Data for the task:
= = = =
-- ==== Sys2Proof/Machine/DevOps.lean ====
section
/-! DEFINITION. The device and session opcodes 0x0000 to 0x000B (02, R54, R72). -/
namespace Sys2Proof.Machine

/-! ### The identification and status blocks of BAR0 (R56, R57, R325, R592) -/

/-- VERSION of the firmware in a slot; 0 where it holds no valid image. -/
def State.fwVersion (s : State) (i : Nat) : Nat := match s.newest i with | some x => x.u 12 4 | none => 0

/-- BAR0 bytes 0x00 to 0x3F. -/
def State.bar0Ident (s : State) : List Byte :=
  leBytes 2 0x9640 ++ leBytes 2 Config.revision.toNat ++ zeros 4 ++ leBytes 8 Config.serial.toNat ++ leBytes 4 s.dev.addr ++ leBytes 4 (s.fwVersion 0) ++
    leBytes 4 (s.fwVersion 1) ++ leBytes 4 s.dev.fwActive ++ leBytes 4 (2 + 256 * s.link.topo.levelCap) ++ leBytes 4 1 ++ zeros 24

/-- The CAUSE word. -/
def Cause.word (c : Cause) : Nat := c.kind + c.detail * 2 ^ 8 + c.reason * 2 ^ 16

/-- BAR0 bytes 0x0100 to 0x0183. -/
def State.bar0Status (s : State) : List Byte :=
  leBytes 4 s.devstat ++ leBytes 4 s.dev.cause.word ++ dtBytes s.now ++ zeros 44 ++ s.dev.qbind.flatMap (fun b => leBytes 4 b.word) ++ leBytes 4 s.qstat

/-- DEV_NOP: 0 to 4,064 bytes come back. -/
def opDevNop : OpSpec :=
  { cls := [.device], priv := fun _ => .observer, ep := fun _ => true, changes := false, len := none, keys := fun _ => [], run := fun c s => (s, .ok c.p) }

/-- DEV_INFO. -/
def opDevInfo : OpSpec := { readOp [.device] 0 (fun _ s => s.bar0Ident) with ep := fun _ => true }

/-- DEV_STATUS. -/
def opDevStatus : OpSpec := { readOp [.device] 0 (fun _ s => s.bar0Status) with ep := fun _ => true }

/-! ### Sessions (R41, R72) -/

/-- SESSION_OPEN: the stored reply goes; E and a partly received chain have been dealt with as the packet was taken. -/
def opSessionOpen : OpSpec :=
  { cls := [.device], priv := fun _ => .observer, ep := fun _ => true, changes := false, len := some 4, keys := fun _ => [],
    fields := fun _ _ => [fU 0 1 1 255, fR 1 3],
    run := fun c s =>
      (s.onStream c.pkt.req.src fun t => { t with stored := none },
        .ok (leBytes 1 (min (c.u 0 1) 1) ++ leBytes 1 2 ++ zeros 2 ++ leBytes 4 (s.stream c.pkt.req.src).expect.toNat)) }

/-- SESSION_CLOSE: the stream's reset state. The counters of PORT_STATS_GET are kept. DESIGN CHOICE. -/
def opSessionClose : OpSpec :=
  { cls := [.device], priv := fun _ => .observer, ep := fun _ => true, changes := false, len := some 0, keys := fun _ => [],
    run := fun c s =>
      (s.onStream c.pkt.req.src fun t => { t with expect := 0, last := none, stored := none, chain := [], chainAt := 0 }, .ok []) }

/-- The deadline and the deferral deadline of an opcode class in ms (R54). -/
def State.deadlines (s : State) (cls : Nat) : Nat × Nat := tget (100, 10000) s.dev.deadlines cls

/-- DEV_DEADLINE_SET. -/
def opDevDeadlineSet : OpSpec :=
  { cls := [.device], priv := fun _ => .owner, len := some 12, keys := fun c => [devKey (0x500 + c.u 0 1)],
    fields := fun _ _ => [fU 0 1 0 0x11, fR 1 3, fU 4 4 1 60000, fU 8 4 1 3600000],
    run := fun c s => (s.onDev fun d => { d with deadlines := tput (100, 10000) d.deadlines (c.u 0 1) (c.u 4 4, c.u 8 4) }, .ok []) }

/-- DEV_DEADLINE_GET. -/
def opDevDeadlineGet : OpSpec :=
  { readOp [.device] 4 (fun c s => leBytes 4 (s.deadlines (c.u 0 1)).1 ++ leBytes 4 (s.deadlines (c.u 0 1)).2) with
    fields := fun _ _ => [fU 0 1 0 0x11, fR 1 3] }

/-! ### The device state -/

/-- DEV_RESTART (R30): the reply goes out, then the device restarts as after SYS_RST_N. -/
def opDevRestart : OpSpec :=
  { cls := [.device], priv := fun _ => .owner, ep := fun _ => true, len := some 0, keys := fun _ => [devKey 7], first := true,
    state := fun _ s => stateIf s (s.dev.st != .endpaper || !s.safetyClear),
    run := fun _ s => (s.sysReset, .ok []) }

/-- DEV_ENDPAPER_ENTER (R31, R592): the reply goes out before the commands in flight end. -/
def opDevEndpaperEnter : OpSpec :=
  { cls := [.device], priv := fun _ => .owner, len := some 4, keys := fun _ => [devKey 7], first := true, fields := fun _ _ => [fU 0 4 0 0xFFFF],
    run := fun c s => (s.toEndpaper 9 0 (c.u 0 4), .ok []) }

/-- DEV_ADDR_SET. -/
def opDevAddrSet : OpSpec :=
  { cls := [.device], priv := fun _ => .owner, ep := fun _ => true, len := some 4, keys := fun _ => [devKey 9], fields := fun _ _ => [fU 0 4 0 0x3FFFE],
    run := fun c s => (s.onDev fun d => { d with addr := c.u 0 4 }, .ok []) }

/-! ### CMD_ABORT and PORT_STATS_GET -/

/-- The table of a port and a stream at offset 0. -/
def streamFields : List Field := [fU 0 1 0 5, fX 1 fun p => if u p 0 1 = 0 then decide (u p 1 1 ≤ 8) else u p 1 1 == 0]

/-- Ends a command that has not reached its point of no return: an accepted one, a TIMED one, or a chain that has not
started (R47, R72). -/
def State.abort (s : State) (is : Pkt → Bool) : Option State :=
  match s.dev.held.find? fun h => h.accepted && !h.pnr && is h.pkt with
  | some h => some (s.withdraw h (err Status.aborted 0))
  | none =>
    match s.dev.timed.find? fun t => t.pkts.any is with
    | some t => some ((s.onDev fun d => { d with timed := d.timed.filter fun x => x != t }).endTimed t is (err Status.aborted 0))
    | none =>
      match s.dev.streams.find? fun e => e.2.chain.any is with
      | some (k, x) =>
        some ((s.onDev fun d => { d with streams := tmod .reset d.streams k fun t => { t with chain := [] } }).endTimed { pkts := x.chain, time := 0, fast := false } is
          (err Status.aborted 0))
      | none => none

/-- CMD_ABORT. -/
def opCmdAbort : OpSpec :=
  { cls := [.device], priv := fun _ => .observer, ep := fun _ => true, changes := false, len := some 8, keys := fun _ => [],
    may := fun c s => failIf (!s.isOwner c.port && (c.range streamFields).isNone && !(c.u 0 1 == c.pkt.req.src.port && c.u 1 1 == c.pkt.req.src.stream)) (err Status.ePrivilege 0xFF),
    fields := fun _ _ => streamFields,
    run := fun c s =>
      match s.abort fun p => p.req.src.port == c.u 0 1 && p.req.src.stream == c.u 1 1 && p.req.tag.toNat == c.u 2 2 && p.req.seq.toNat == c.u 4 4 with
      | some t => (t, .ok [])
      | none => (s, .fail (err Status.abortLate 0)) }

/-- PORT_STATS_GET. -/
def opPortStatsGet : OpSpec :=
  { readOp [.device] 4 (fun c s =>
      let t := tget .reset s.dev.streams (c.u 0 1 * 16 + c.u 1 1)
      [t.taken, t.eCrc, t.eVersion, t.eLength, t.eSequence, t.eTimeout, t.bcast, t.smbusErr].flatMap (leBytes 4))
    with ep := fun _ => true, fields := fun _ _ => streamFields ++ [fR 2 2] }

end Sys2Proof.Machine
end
= = = =
Problem: In the material above, tally every line with the string "endTimed" in it, then give that number alone.

Solved problem: 2